## EXERCISE BRIEF
Which lines run from the line with "LOAD (R261) -/" through the line with "entry (R136). -/" in the entries below? Print them exactly, both ends included, and nothing more.

(Saved entries)

- - - -

/-- A latched fault makes no difference but the latch to a transaction beside RESET and STEP (R232). -/
theorem LatchUse.transact_of_faulted {tr : Transaction} (h : LatchUse tr) {s : State} (hs : s.fault.code ≠ .noFault) :
    ∃ t o, transact tr { s with fault := FaultLatch.clear } = .next (t, o) ∧
      transact tr s = .next ({ t with fault := s.fault }, o) := by
  cases h with
  | raises _ answer =>
    refine ⟨_, _, answer _, ?_⟩
    rw [answer s, State.raise_of_faulted hs, State.raise_of_safe rfl]
  | ignores answer =>
    obtain ⟨t, o, ht, -, hf⟩ := answer { s with fault := FaultLatch.clear } s.fault
    exact ⟨t, o, ht, hf⟩

/-- Only RESET takes a latched fault away (R231, R237). -/
theorem fault_eq_of_transact {tr : Transaction} {s t : State} {o : Output} (hs : s.fault.code ≠ .noFault)
    (hreset : tr ≠ .reset) (h : transact tr s = .next (t, o)) : t.fault = s.fault := by
  by_cases hstep : ∃ r, tr = .step r
  · obtain ⟨r, rfl⟩ := hstep
    rw [transact_step_of_faulted hs] at h
    cases h
    rfl
  · obtain ⟨u, o', -, hu⟩ := (latchUse_of_ne hreset fun r hr => hstep ⟨r, hr⟩).transact_of_faulted hs
    rw [hu] at h
    cases h
    rfl

/-! ### The state a fault leaves (R233) -/

/-- `t` is `s` with a fault latched, and pc advanced where the fault was raised during execution (R233). -/
def LatchedFrom (s t : State) : Prop :=
  t = { s with pc := if t.fault.code.toNat ∈ [1, 2, 3, 5, 7] then s.pc + 2 else s.pc, fault := t.fault } ∧ t.fault.fpc = s.pc

/-- A raise by the fetch or by a host transaction leaves pc. -/
theorem latchedFrom_of_pcKept (s : State) {c : FaultCode} (hc : c.toNat ∉ [1, 2, 3, 5, 7]) (w : Word) :
    LatchedFrom s { s with fault := ⟨c, s.pc, w⟩ } := by
  simp only [LatchedFrom, if_neg hc, and_self]

/-- A raise during execution finds pc advanced. -/
theorem latchedFrom_of_pcAdvanced (s : State) {c : FaultCode} (hc : c.toNat ∈ [1, 2, 3, 5, 7]) (w : Word) :
    LatchedFrom s { s with pc := s.pc + 2, fault := ⟨c, s.pc, w⟩ } := by
  simp only [LatchedFrom, if_pos hc, and_self]

theorem ownFault_duringExecution {i : Instr} {s : State} (h : ownFault i s ≠ .noFault) :
    (ownFault i s).toNat ∈ [1, 2, 3, 5, 7] := by
  unfold ownFault at h ⊢
  split at h <;> rw [if_pos (ite_ne_right_iff.mp h).1] <;> decide

/-- An instruction executed with no fault latched (R230, R233). -/
theorem exec_eq_faultedBy {i : Instr} {s : State} (hs : s.fault.code = .noFault) (h : ownFault i s ≠ .noFault) :
    exec i s = .next (s.faultedBy (ownFault i s) (encode i)) := by
  obtain ⟨t, ht⟩ := exec_next i s
  rcases exec_ends ht with ⟨-, rfl⟩ | ⟨h0, -⟩
  · rw [ht, State.raiseExec_of_safe hs]
  · exact absurd h0 h

theorem fault_eq_of_exec {i : Instr} {s t : State} (h : ownFault i s = .noFault) (ht : exec i s = .next t) :
    t.fault = s.fault := by
  rcases exec_ends ht with ⟨h0, -⟩ | ⟨-, he⟩
  · exact absurd h h0
  · exact he.fault_eq

theorem latchedFrom_of_exec {i : Instr} {s t : State} (hs : s.fault.code = .noFault)
    (h : exec i s.advancePc = .next t) (ht : t.fault.code ≠ .noFault) : LatchedFrom s t := by
  by_cases hown : ownFault i s.advancePc = .noFault
  · rw [fault_eq_of_exec hown h] at ht
    exact absurd hs ht
  · rw [exec_eq_faultedBy (s := s.advancePc) hs hown] at h
    cases h
    simp only [State.faultedBy, State.advancePc_pc, BitVec.add_sub_cancel]
    exact latchedFrom_of_pcAdvanced s (ownFault_duringExecution hown) _

theorem latchedFrom_of_step {s t : State} (hs : s.fault.code = .noFault) (h : step s = .next t)
    (ht : t.fault.code ≠ .noFault) : LatchedFrom s t := by
  rcases step_cases s with ⟨h0, -⟩ | ⟨-, -, hst⟩ | ⟨w, e, -, -, -, hst⟩ | ⟨w, i, -, -, -, hst⟩
  · exact absurd hs h0
  · rw [hst] at h
    cases h
    exact latchedFrom_of_pcKept s (by decide) 0
  · rw [hst] at h
    cases h
    exact latchedFrom_of_pcAdvanced s (by decide) w
  · exact latchedFrom_of_exec hs (hst ▸ h) ht

/-- The RNG byte of a STEP transaction is no part of the state before or after (R40). -/
theorem LatchedFrom.withQueue {s t : State} {r : Byte} (h : LatchedFrom (s.offerRandom r) t) :
    LatchedFrom s (t.withQueue s.rngQueue) :=
  ⟨congrArg (State.withQueue · s.rngQueue) h.1, h.2⟩

theorem LatchUse.latchedFrom {tr : Transaction} (h : LatchUse tr) {s t : State} {o : Output}
    (hs : s.fault.code = .noFault) (hst : transact tr s = .next (t, o)) (ht : t.fault.code ≠ .noFault) :
    LatchedFrom s t := by
  cases h with
  | raises code answer =>
    rw [answer s, State.raise_of_safe hs] at hst
    cases hst
    exact latchedFrom_of_pcKept s (by rcases code with rfl | rfl <;> decide) 0
  | ignores answer =>
    obtain ⟨u, o', hu, hfault, -⟩ := answer s s.fault
    rw [hu] at hst
    cases hst
    exact absurd (hfault ▸ hs) ht

end Sys2Proof.Machine

section
open Sys2Proof Sys2Proof.Machine

/-- Settles O9: STEP by its halt check, RESET by its latch, and the other transactions by their use of the latch. -/
theorem haltedBlockOnlyIgnoresStep : Obligations.HaltedBlockOnlyIgnoresStep := fun _ hs =>
  ⟨step_of_faulted hs, transact_step_of_faulted hs,
    fun _ hreset hstep => (latchUse_of_ne hreset hstep).transact_of_faulted hs, _, rfl, rfl⟩

/-- Settles O50, by the two ways an instruction ends. -/
theorem instructionsFaultExactlyAsRuled : Obligations.InstructionsFaultExactlyAsRuled := by
  refine fun i s hs => ⟨exec_eq_faultedBy hs, fun h => ?_⟩
  obtain ⟨t, ht⟩ := exec_next i s
  exact ⟨t, ht, fault_eq_of_exec h ht⟩

/-- Settles O51: RESET clears the latch, STEP faults in the fetch, the decoder or the instruction, and the other transactions
raise before they change anything. -/
theorem faultsArePrecise : Obligations.FaultsArePrecise := by
  intro tr s t o hs h ht
  cases tr with
  | reset => cases h; exact absurd rfl ht
  | step r =>
    obtain ⟨u, hu, rfl, -⟩ := step_of_transact_step h
    exact (latchedFrom_of_step (s := s.offerRandom r) hs hu ht).withQueue
  | load _ | tick | setKey _ _ | readDisplay => exact (latchUse_of_ne (by nofun) (by nofun)).latchedFrom hs h ht

/-- Settles O52, by induction on the sequence: each transaction of it keeps the latch. -/
theorem firstFaultStaysUntilReset : Obligations.FirstFaultStaysUntilReset := by
  intro ts
  induction ts with
  | nil => intro s t os _ _ h; cases h; rfl
  | cons tr ts ih =>
    intro s t os hs hreset h
    obtain ⟨u, o, os', hu, ht, -⟩ := transactAll_cons_inv h
    obtain ⟨htr, hts⟩ := List.ne_and_not_mem_of_not_mem_cons hreset
    have hfault : u.fault = s.fault := fault_eq_of_transact hs htr.symm hu
    exact (ih u t os' (hfault ▸ hs) hts ht).trans hfault

end

/-! SUPPORT. The reset and hazards family (spec/70_reset_and_hazards.md): the addresses LOAD fills, and the run status that
is idle. -/

namespace Sys2Proof.Machine

/-! ### The addresses of LOAD (R261) -/

theorem loadAddrs_length (n : Nat) : (loadAddrs n).length = n := by rw [loadAddrs, List.length_map, List.length_range]

/-- LOAD's addresses are not reduced modulo 4096: the last one is at most 0x200 + 3583 = 4095. -/
theorem val_ofNat_programBase_add {n k : Nat} (hn : n ≤ 3584) (hk : k < n) :
    (Fin.ofNat 4096 (0x200 + k)).val = 0x200 + k :=
  Nat.mod_eq_of_lt (by omega)
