-- ==== Sys2Proof/Machine/Control.lean ====
section
/-! DEFINITION. The meanings of the control flow instructions (41_control_flow). -/

namespace Sys2Proof.Machine

variable {n w pw iw d sw tw : Nat}

/-- `Skip()` where the condition holds: `pc <- (pc + 2) & ADDR_MASK` (41_control_flow R130). -/
def skipIf (c : Bool) (s : Sized.State n w pw iw d sw tw) : Sized.State n w pw iw d sw tw :=
  if c then writePc (s.pc + 2) s else s

/-- SYS does nothing (41_control_flow R131); its field is unused. -/
def execSys (_nnn : Addr) (s : Sized.State n w pw iw d sw tw) :
    Sized.Result n w pw iw d sw tw :=
  .next s

/-- RET (41_control_flow R132), and its underflow (R133). -/
def execRet [NeZero d] (s : Sized.State n w pw iw d sw tw) :
    Sized.Result n w pw iw d sw tw :=
  if s.sp = 0 ∧ s.config.stackCheck = .strict then .next (raiseFault .stackUnderflow s)
  else .next (writeSp (s.sp - 1) (writePc (readStack s s.sp) s))

/-- JP (41_control_flow R134). -/
def execJp (nnn : Addr) (s : Sized.State n w pw iw d sw tw) :
    Sized.Result n w pw iw d sw tw :=
  .next (writePc (zext nnn) s)

/-- CALL (41_control_flow R135), and its overflow at the last entry (R136). -/
def execCall [NeZero d] (nnn : Addr) (s : Sized.State n w pw iw d sw tw) :
    Sized.Result n w pw iw d sw tw :=
  if s.sp = topEntry d ∧ s.config.stackCheck = .strict then .next (raiseFault .stackOverflow s)
  else .next (writePc (zext nnn) (writeStack (s.sp + 1) s.pc (writeSp (s.sp + 1) s)))

/-- SE_IMM (41_control_flow R137). -/
def execSeImm (x : Fin n) (nn : Byte) (s : Sized.State n w pw iw d sw tw) :
    Sized.Result n w pw iw d sw tw :=
  .next (skipIf (readReg s x == zext nn) s)

/-- SNE_IMM (41_control_flow R138). -/
def execSneImm (x : Fin n) (nn : Byte) (s : Sized.State n w pw iw d sw tw) :
    Sized.Result n w pw iw d sw tw :=
  .next (skipIf (readReg s x != zext nn) s)

/-- SE_REG (41_control_flow R139). -/
def execSeReg (x y : Fin n) (s : Sized.State n w pw iw d sw tw) :
    Sized.Result n w pw iw d sw tw :=
  .next (skipIf (readReg s x == readReg s y) s)

/-- SNE_REG (41_control_flow R140). -/
def execSneReg (x y : Fin n) (s : Sized.State n w pw iw d sw tw) :
    Sized.Result n w pw iw d sw tw :=
  .next (skipIf (readReg s x != readReg s y) s)

/-- JP_V0 (41_control_flow R141). -/
def execJpV0 [NeZero n] (nnn : Addr) (s : Sized.State n w pw iw d sw tw) :
    Sized.Result n w pw iw d sw tw :=
  .next (writePc (zext nnn + zext (readReg s 0)) s)

end Sys2Proof.Machine
end

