-- ==== Sys2Proof/Machine/Cycle.lean ====
section
/-! DEFINITION. The steps of a tick around the execution of its instruction: input sample and fetch,
observation, advance, timers, frame notification (40_execution_cycle R102 to R109). -/

namespace Sys2Proof.Machine

variable {n w pw iw d sw tw : Nat}

/-- The instruction fetch: the bytes at `pc` and `pc + 1`, high byte first (20_memory R52, R53). -/
def fetchWord (s : Sized.State n w pw iw d sw tw) : Word := memRead s (zext s.pc) ++ memRead s (zext s.pc + 1)

/-- What the outside world presents to the coming tick: what the host has fixed, or else the free values
and no override (40_execution_cycle R100, R115, R116; log entry 3). -/
def presented (s : Sized.State n w pw iw d sw tw) : TickInput :=
  match s.pending with
  | [] => { overrideWord := none, key := Config.freeKey s.sampleNo, rand := Config.freeRand s.sampleNo }
  | sample :: _ => sample

/-- The input sample of the coming tick: what is presented, a key code on its KEY_WIDTH bits
(40_execution_cycle R100, R115; log entry 11). -/
def nextInput (s : Sized.State n w pw iw d sw tw) : TickInput :=
  { presented s with key := (presented s).key.map fun k => k &&& keyMask s.params }

/-- The word the coming tick executes: the override if one is supplied, else the fetch; an override
reads no memory (40_execution_cycle R103). -/
def tickWord (s : Sized.State n w pw iw d sw tw) : Word :=
  match (nextInput s).overrideWord with
  | some op => op
  | none => fetchWord s

/-- Step 1 of a tick: samples the inputs, notes `a` and `op`, with no output emitted yet
(40_execution_cycle R102, R103). -/
def beginTick (s : Sized.State n w pw iw d sw tw) : Sized.State n w pw iw d sw tw :=
  { s with
    input := nextInput s, pending := s.pending.tail, sampleNo := s.sampleNo + 1,
    insnAddr := s.pc, insnWord := tickWord s, out := Sized.Outputs.none }

/-- The observer's snapshot of the tick in progress (60_exceptions R245). -/
def snapshot (i : Instr) (s : Sized.State n w pw iw d sw tw) : Sized.Snapshot n w pw iw sw tw :=
  { pc := s.insnAddr, sp := s.sp, I := s.I, V := s.V, DT := s.DT, ST := s.ST,
    opcode := s.insnWord, insn := i }

/-- Step 3: the observer event, where an observer is attached (40_execution_cycle R105). -/
def observe (i : Instr) (s : Sized.State n w pw iw d sw tw) : Sized.State n w pw iw d sw tw :=
  { s with out := { s.out with obs := if s.config.observer then some (snapshot i s) else none } }

/-- Step 4, and the draw-effect latch cleared at the start of step 5: `pc <- (a + 2) & ADDR_MASK`
(40_execution_cycle R106, R107). -/
def advance (s : Sized.State n w pw iw d sw tw) : Sized.State n w pw iw d sw tw :=
  { writePc (s.insnAddr + 2) s with draw := false }

/-- A timer after one decrement, never below 0 (10_state R27). -/
def countDown (v : BitVec w) : BitVec w := if v = 0 then 0 else v - 1

/-- Step 6: both timers, and one beep when `ST` goes from 1 to 0 (40_execution_cycle R108). -/
def timers (s : Sized.State n w pw iw d sw tw) : Sized.State n w pw iw d sw tw :=
  { s with DT := countDown s.DT, ST := countDown s.ST, out := { s.out with beep := s.ST == 1 } }

/-- Step 7: the end-of-frame notification if the draw effect was set; the latch does not outlive the
tick (40_execution_cycle R109). -/
def notifyFrame (s : Sized.State n w pw iw d sw tw) : Sized.State n w pw iw d sw tw :=
  { s with draw := false, out := { s.out with frameComplete := s.draw } }

/-- Steps 6 and 7, which a tick that faulted does not run (40_execution_cycle R102, R110). -/
def endTick (s : Sized.State n w pw iw d sw tw) : Sized.State n w pw iw d sw tw :=
  if s.fault.isSome then s else notifyFrame (timers s)

/-- A loop iteration that performs no tick: nothing changes and nothing is emitted
(40_execution_cycle R111, R113). -/
def noTick (s : Sized.State n w pw iw d sw tw) : Sized.State n w pw iw d sw tw :=
  { s with out := Sized.Outputs.none }

end Sys2Proof.Machine
end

- - - -

## RESPONSE
/-! ### The addresses of LOAD (R261) -/

theorem loadAddrs_length (n : Nat) : (loadAddrs n).length = n := by rw [loadAddrs, List.length_map, List.length_range]

/-- LOAD's addresses are not reduced modulo 4096: the last one is at most 0x200 + 3583 = 4095. -/
theorem val_ofNat_programBase_add {n k : Nat} (hn : n ≤ 3584) (hk : k < n) :
    (Fin.ofNat 4096 (0x200 + k)).val = 0x200 + k :=
  Nat.mod_eq_of_lt (by omega)
-- ==== Sys2Proof/Machine/Control.lean ====
section
/-! DEFINITION. The meanings of the control flow instructions (41_control_flow). -/

namespace Sys2Proof.Machine

variable {n w pw iw d sw tw : Nat}

/-- `Skip()` where the condition holds: `pc <- (pc + 2) & ADDR_MASK` (41_control_flow R130). -/
def skipIf (c : Bool) (s : Sized.State n w pw iw d sw tw) : Sized.State n w pw iw d sw tw :=
  if c then writePc (s.pc + 2) s else s

/-- SYS does nothing (41_control_flow R131); its field is unused. -/
def execSys (_nnn : Addr) (s : Sized.State n w pw iw d sw tw) :
    Sized.Result n w pw iw d sw tw :=
  .next s

/-- RET (41_control_flow R132), and its underflow (R133). -/
def execRet [NeZero d] (s : Sized.State n w pw iw d sw tw) :
    Sized.Result n w pw iw d sw tw :=
  if s.sp = 0 ∧ s.config.stackCheck = .strict then .next (raiseFault .stackUnderflow s)
  else .next (writeSp (s.sp - 1) (writePc (readStack s s.sp) s))

/-- JP (41_control_flow R134). -/
def execJp (nnn : Addr) (s : Sized.State n w pw iw d sw tw) :
    Sized.Result n w pw iw d sw tw :=
  .next (writePc (zext nnn) s)

/-- CALL (41_control_flow R135), and its overflow at the last entry (R136). -/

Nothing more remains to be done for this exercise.